### EXERCISE INSTRUCTIONS
Where in the data below does the word "place" appear? Copy every line that has it.

Stored items
■ ■ ■ ■ ■
-- ==== Sys2Proof/Laws/Reads.lean ====
section
/-! SUPPORT. Frames of several bytes: the addresses they count on to, what each byte of a read frame does, and
how the bytes of a write frame follow one another (R154, R155, R175 to R177). -/

namespace Sys2Proof.Machine

set_option Elab.async false

variable {s : State} {x : Client}

/-! ### Addresses (R175) -/

theorem frameAddress_zero (a : Byte) : frameAddress a 0 = a := by
  revert a; unfold frameAddress; decide +kernel

theorem frameAddress_succ (a : Byte) (k : Nat) :
    nextAddress (frameAddress a k) = frameAddress a (k + 1) := by
  unfold frameAddress
  rw [BitVec.ofNat_add, ← BitVec.add_assoc]
  generalize a + BitVec.ofNat 8 k = c
  have half : a &&& 0x80 = 0 ∨ a &&& 0x80 = 0x80 := by revert a; decide +kernel
  rcases half with h | h <;>
  · rw [h]
    unfold nextAddress
    revert c
    decide +kernel

/-- Every byte of a frame has the address of its number. -/
theorem bufferOf_address (a : Byte) (k : Nat) (vs : List Byte) :
    ∀ w ∈ bufferOf (frameAddress a k) vs, ∃ i, k ≤ i ∧ i < k + vs.length ∧ w.1 = frameAddress a i := by
  induction vs generalizing k with
  | nil => intro w hw; cases hw
  | cons v vs ih =>
    intro w hw
    simp only [bufferOf, List.mem_cons] at hw
    rcases hw with rfl | hw
    · exact ⟨k, le_refl k, by simp, rfl⟩
    · rw [frameAddress_succ] at hw
      obtain ⟨i, h1, h2, h3⟩ := ih (k + 1) w hw
      exact ⟨i, by omega, by rw [List.length_cons]; omega, h3⟩

/-! ### Write frames (R177) -/

/-- A frame that writes no kind register stores its bytes and issues nothing. -/
theorem takeWrites_plain (a : Byte) (k : Nat) (vs : List Byte) (s : State)
    (h : ∀ i, i < k + vs.length → frameAddress a i ≠ 0x04 ∧ (x = .a → frameAddress a i ≠ 0x81)) :
    takeWrites x (bufferOf (frameAddress a k) vs) s =
      (bufferOf (frameAddress a k) vs).foldl (writeRegister x) s := by
  unfold takeWrites
  dsimp only
  rw [if_neg, if_neg]
  · rintro ⟨rfl, hc⟩
    obtain ⟨w, hw, e⟩ := List.any_eq_true.1 hc
    obtain ⟨i, _, h2, h3⟩ := bufferOf_address a k vs w hw
    exact (h i h2).2 rfl (by rw [← h3]; simpa using e)
  · intro hc
    obtain ⟨w, hw, e⟩ := List.any_eq_true.1 hc
    obtain ⟨i, _, h2, h3⟩ := bufferOf_address a k vs w hw
    exact (h i h2).1 (by rw [← h3]; simpa using e)

/-- What MISO returned decides no write. -/
theorem writeRegister_setMiso (x : Client) (bs : List Byte) (s : State) (w : Byte × Byte) :
    writeRegister x (setMiso x bs s) w = setMiso x bs (writeRegister x s w) := by
  unfold writeRegister
  dsimp only
  by_cases c : w.1.toNat = 0x04
  · rw [if_pos c, if_pos c]; exact withPort_setMiso x bs s x _ fun _ => rfl
  rw [if_neg c, if_neg c]; clear c
  by_cases c : 0x05 ≤ w.1.toNat ∧ w.1.toNat ≤ 0x14
  · rw [dif_pos c, dif_pos c]; exact withPort_setMiso x bs s x _ fun _ => rfl
  rw [dif_neg c, dif_neg c]; clear c
  by_cases c : w.1.toNat = 0x1F
  · rw [if_pos c, if_pos c]; exact withPort_setMiso x bs s x _ fun _ => rfl
  rw [if_neg c, if_neg c]; clear c
  by_cases c : w.1.toNat = 0x20
  · rw [if_pos c, if_pos c]; exact withPort_setMiso x bs s x _ fun _ => rfl
  rw [if_neg c, if_neg c]; clear c
  by_cases c : w.1.toNat = 0x3D
  · rw [if_pos c, if_pos c]; exact withPort_setMiso x bs s x _ fun _ => rfl
  rw [if_neg c, if_neg c]; clear c
  by_cases c : w.1.toNat = 0x43
  · rw [if_pos c, if_pos c]; exact withPort_setMiso x bs s x _ fun _ => rfl
  rw [if_neg c, if_neg c]; clear c
  by_cases c : x = .a ∧ w.1.toNat = 0x80
  · rw [if_pos c, if_pos c]; rfl
  rw [if_neg c, if_neg c]; clear c
  by_cases c : x = .a ∧ w.1.toNat = 0x81
  · rw [if_pos c, if_pos c]; rfl
  rw [if_neg c, if_neg c]; clear c
  by_cases c : x = .a ∧ 0x82 ≤ w.1.toNat ∧ w.1.toNat ≤ 0x91
  · rw [dif_pos c, dif_pos c]; rfl
  · rw [dif_neg c, dif_neg c]

theorem writeRegisters_setMiso (x : Client) (bs : List Byte) (s : State) (ws : List (Byte × Byte)) :
    ws.foldl (writeRegister x) (setMiso x bs s) = setMiso x bs (ws.foldl (writeRegister x) s) := by
  induction ws generalizing s with
  | nil => rfl
  | cons w ws ih => rw [List.foldl_cons, writeRegister_setMiso, ih]; rfl

/-! ### Read frames (R154, R176) -/

/-- A byte agrees with what an address shows, in the bits to which the manual gives a value. -/
def Agrees (s : State) (x : Client) (a v : Byte) : Prop :=
  v &&& ~~~(windowByte s x a).hole = (windowByte s x a).value &&& ~~~(windowByte s x a).hole

theorem resolve_agrees (s : State) (x : Client) (a : Byte) (n : Nat) :
    Agrees s x a ((windowByte s x a).resolve n) := by
  unfold Agrees
  generalize windowByte s x a = w
  unfold Shown.resolve
  split
  · rfl
  · generalize Config.openBits n = o
    obtain ⟨v, h⟩ := w
    dsimp only
    apply BitVec.eq_of_getLsbD_eq
    intro i hi
    simp only [BitVec.getLsbD_and, BitVec.getLsbD_or, BitVec.getLsbD_not, hi, decide_true,
      Bool.true_and]
    rcases h.getLsbD i with _ | _ <;> simp

/-- The state with a frame in progress at a port, the bytes MISO has returned and a count of free values. -/
def midFrame (s : State) (x : Client) (f : Option Frame) (miso : List Byte) (draws : Nat) : State :=
  { s.withPort x (fun p => { p with frame := f, miso }) with draws }

/-- No address shows the frame in progress. -/
theorem midFrame_window (s : State) (x : Client) (f : Option Frame) (miso : List Byte) (draws : Nat)
    (a : Byte) : windowByte (midFrame s x f miso draws) x a = windowByte s x a := by
  have crst : ∀ y, ((midFrame s x f miso draws).port y).crstLow = (s.port y).crstLow := by
    intro y
    unfold midFrame
    by_cases h : y = x
    · subst h; simp [State.withPort, State.port]
    · simp [State.withPort, State.port, h]
  unfold windowByte
  split
  · cases x <;> rfl
  · split
    · unfold supervisorByte; simp only [crst]; rfl
    · rfl

/-- A read frame after some of its bytes. -/
structure Reading (s : State) (x : Client) (start : Byte) (k : Nat) (f : Frame) (bs : List Byte) :
    Prop where
  live : f.ignored = false
  read : f.isRead = true
  address : f.address = frameAddress start k
  length : bs.length = k
  shown : ∀ i, i < k → Agrees s x (frameAddress start i) (bs.getD i 0)
  latched : ∀ l ∈ f.latched, Agrees s x l.1 l.2
  taken : (∃ l ∈ f.latched, l.1 = 0x1E) → f.entry = Latch.take (s.queues.get x)
  evt5 : f.evt5Read = true ↔ ∃ i, i < k ∧ frameAddress start i = 0x1E
  entry : f.evt5Read = true → f.entry = Latch.take (s.queues.get x)

/-- One more byte of a read frame. -/
theorem Reading.next {start : Byte} {k : Nat} {f f' : Frame} {bs : List Byte} {b : Byte}
    (h : Reading s x start k f bs) (live : f'.ignored = false) (read : f'.isRead = true)
    (address : f'.address = nextAddress f.address) (shown : Agrees s x f.address b)
    (latched : ∀ l ∈ f'.latched, Agrees s x l.1 l.2)
    (taken : (∃ l ∈ f'.latched, l.1 = 0x1E) → f'.entry = Latch.take (s.queues.get x))
    (evt5 : f'.evt5Read = (f.evt5Read || f.address == 0x1E))
    (entry : f'.evt5Read = true → f'.entry = Latch.take (s.queues.get x)) :
    Reading s x start (k + 1) f' (bs ++ [b]) := by
  refine ⟨live, read, by rw [address, h.address, frameAddress_succ], by simp [h.length], fun i hi => ?_,
    latched, taken, ?_, entry⟩
  · by_cases e : i < k
    · rw [List.getD_append _ _ _ _ (by rw [h.length]; exact e)]; exact h.shown i e
    · have e : i = k := by omega
      subst e
      rw [← h.address]
      simpa [List.getD, h.length] using shown
  · rw [evt5, Bool.or_eq_true, h.evt5, beq_iff_eq, h.address]
    constructor
    · rintro (⟨i, hi, e⟩ | e)
      · exact ⟨i, by omega, e⟩
      · exact ⟨k, by omega, e⟩
    · rintro ⟨i, hi, e⟩
      by_cases c : i < k
      · exact .inl ⟨i, c, e⟩
      · have e' : i = k := by omega
        subst e'; exact .inr e

/-- The values latched with one address (R176): they agree with their addresses, the address is among them,
and EVT5 is so only with the other event bytes. -/
theorem latchNow_spec {t : State} {a : Byte} {g : Nat × Nat} (hg : latchGroup a = some g)
    (window : ∀ b, windowByte t x b = windowByte s x b) :
    (∀ l ∈ latchNow t x g, Agrees s x l.1 l.2) ∧
      ((∃ l ∈ latchNow t x g, l.1 = 0x1E) → g.1 = 0x19) ∧
      ∃ l ∈ latchNow t x g, (latchNow t x g).find? (fun l => l.1 == a) = some l ∧ l.1 = a := by
  have member : g ∈ latchGroups := List.mem_of_find?_eq_some hg
  have range : g.1 ≤ a.toNat ∧ a.toNat < g.1 + g.2 := by simpa using List.find?_some hg
  refine ⟨fun l hl => ?_, ?_, ?_⟩
  · obtain ⟨k, _, rfl⟩ := List.mem_map.1 hl
    dsimp only
    rw [window]
    exact resolve_agrees _ _ _ _
  · rintro ⟨l, hl, e⟩
    obtain ⟨k, hk, rfl⟩ := List.mem_map.1 hl
    rw [List.mem_range] at hk
    dsimp only at e
    unfold latchGroups at member
    simp only [List.mem_cons, List.not_mem_nil, or_false] at member
    clear hl hg range
    rcases member with rfl | rfl | rfl | rfl | rfl | rfl | rfl <;> dsimp only at * <;>
      first
        | rfl
        | (exfalso; revert k; decide)
  · cases hn : (latchNow t x g).find? (fun l => l.1 == a) with
    | some l => exact ⟨l, List.mem_of_find?_eq_some hn, rfl, by simpa using List.find?_some hn⟩
    | none =>
      exfalso
      have place : g.1 + (a.toNat - g.1) = a.toNat := by omega
      refine List.find?_eq_none.1 hn
        (byteOf (g.1 + (a.toNat - g.1)),
          (windowByte t x (byteOf (g.1 + (a.toNat - g.1)))).resolve (t.draws + (a.toNat - g.1)))
        (List.mem_map.2 ⟨a.toNat - g.1, by rw [List.mem_range]; omega, rfl⟩) ?_
      rw [beq_iff_eq]
      show byteOf _ = _
      rw [place]
      simp [byteOf]

/-- All one byte of a read frame does (R154, R176). -/
theorem serveByte_spec {start : Byte} {k : Nat} {f : Frame} {bs : List Byte} (draws : Nat)
    (h : Reading s x start k f bs) :
    ∃ f' b n, serveByte x f (midFrame s x (some f) (0 :: 0 :: bs) draws) =
        midFrame s x (some f') (0 :: 0 :: (bs ++ [b])) n ∧
      Reading s x start (k + 1) f' (bs ++ [b]) := by
  have put : ∀ (f' : Frame) (v : Byte) (n : Nat),
      ({ midFrame s x (some f) (0 :: 0 :: bs) draws with draws := n } : State).withPort x
        (fun p => { p with frame := some f', miso := p.miso ++ [v] }) =
      midFrame s x (some f') (0 :: 0 :: (bs ++ [v])) n := fun f' v n => by cases x <;> rfl
  have window := midFrame_window s x (some f) (0 :: 0 :: bs) draws
  unfold serveByte
  dsimp only
  cases hf : f.latched.find? (fun l => l.1 == f.address) with
  | some l =>
    have e : l.1 = f.address := by simpa using List.find?_some hf
    have member := List.mem_of_find?_eq_some hf
    refine ⟨_, l.2, draws, put _ _ draws,
      h.next h.live h.read rfl (e ▸ h.latched l member) h.latched h.taken rfl fun c => ?_⟩
    rw [Bool.or_eq_true, beq_iff_eq] at c
    rcases c with c | c
    · exact h.entry c
    · exact h.taken ⟨l, member, e.trans c⟩
  | none =>
    dsimp only
    cases hg : latchGroup f.address with
    | none =>
      dsimp only
      rw [window]
      refine ⟨_, _, _, put _ _ _, h.next h.live h.read rfl (resolve_agrees _ _ _ _) h.latched h.taken rfl
        fun c => ?_⟩
      rw [Bool.or_eq_true, beq_iff_eq] at c
      rcases c with c | c
      · exact h.entry c
      · rw [c] at hg; exact absurd hg (by decide)
    | some g =>
      dsimp only
      obtain ⟨agrees, events, l, member, found, e⟩ := latchNow_spec hg window
      have event : f.address = 0x1E → g.1 = 0x19 := fun c => events ⟨l, member, e.trans c⟩
      rw [found]
      have takes : (if g.1 = 0x19 then
            Latch.take ((midFrame s x (some f) (0 :: 0 :: bs) draws).queues.get x) else f.entry) =
          if g.1 = 0x19 then Latch.take (s.queues.get x) else f.entry := rfl
      refine ⟨_, l.2, _, put _ _ _, h.next h.live h.read rfl (e ▸ agrees l member) (fun l hl => ?_) ?_ rfl
        fun c => ?_⟩
      · rcases List.mem_append.1 hl with hl | hl
        · exact h.latched l hl
        · exact agrees l hl
      · rintro ⟨l, hl, e⟩
        dsimp only
        rw [takes]
        by_cases c : g.1 = 0x19
        · rw [if_pos c]
        · rw [if_neg c]
          rcases List.mem_append.1 hl with hl | hl
          · exact h.taken ⟨l, hl, e⟩
          · exact absurd (events ⟨l, hl, e⟩) c
      · rw [Bool.or_eq_true, beq_iff_eq] at c
        dsimp only
        rw [takes]
        by_cases c' : g.1 = 0x19
        · rw [if_pos c']
        · rw [if_neg c']
          rcases c with c | c
          · exact h.entry c
          · exact absurd (event c) c'

/-- The data bytes of a read frame. -/
theorem shiftByte_foldl_read (n : Nat) {start : Byte} {k : Nat} {f : Frame} {bs : List Byte}
    (draws : Nat) (h : Reading s x start k f bs) :
    ∃ f' bs' m, (List.replicate n 0).foldl (shiftByte x)
        (midFrame s x (some f) (0 :: 0 :: bs) draws) = midFrame s x (some f') (0 :: 0 :: bs') m ∧
      Reading s x start (k + n) f' bs' := by
  induction n generalizing k f bs draws with
  | zero => exact ⟨f, bs, draws, rfl, h⟩
  | succ n ih =>
    obtain ⟨f1, b, m1, e1, h1⟩ := serveByte_spec draws h
    obtain ⟨f2, bs2, m2, e2, h2⟩ := ih m1 h1
    refine ⟨f2, bs2, m2, ?_, by rwa [show k + (n + 1) = k + 1 + n by omega]⟩
    rw [List.replicate_succ, List.foldl_cons, ← e2, ← e1]
    congr 1
    unfold shiftByte
    rw [show ((midFrame s x (some f) (0 :: 0 :: bs) draws).port x).frame = some f by
      simp [midFrame, State.withPort, State.port]]
    dsimp only
    rw [if_neg (by simp [h.live]), if_pos h.read]

/-- A read frame that a port takes, before its first data byte. -/
theorem beginFrame_reading (start : Byte) (takes : portTakes s x = true) :
    ∃ f, beginFrame x true 0x40 start s = midFrame s x (some f) [0, 0] s.draws ∧
      Reading s x start 0 f [] := by
  obtain ⟨h1, h2, h3⟩ := (portTakes_iff s x).mp takes
  refine ⟨{ ignored := false, isRead := true, address := start, buffer := [], latched := []
            entry := .untaken, evt5Read := false }, ?_,
    ⟨rfl, rfl, (frameAddress_zero start).symm, rfl, by omega, by simp, by simp, by simp, by simp⟩⟩
  unfold beginFrame
  rw [h3]
  simp only [Option.isSome_none, Bool.false_eq_true, if_false]
  refine Eq.trans (withPort_congr s x _ (fun p => { p with frame := some _, miso := [0, 0] }) ?_) rfl
  simp [h1, h2]

end Sys2Proof.Machine
end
■ ■ ■ ■ ■
### ANSWER SECTION
      have place : g.1 + (a.toNat - g.1) = a.toNat := by omega
      rw [place]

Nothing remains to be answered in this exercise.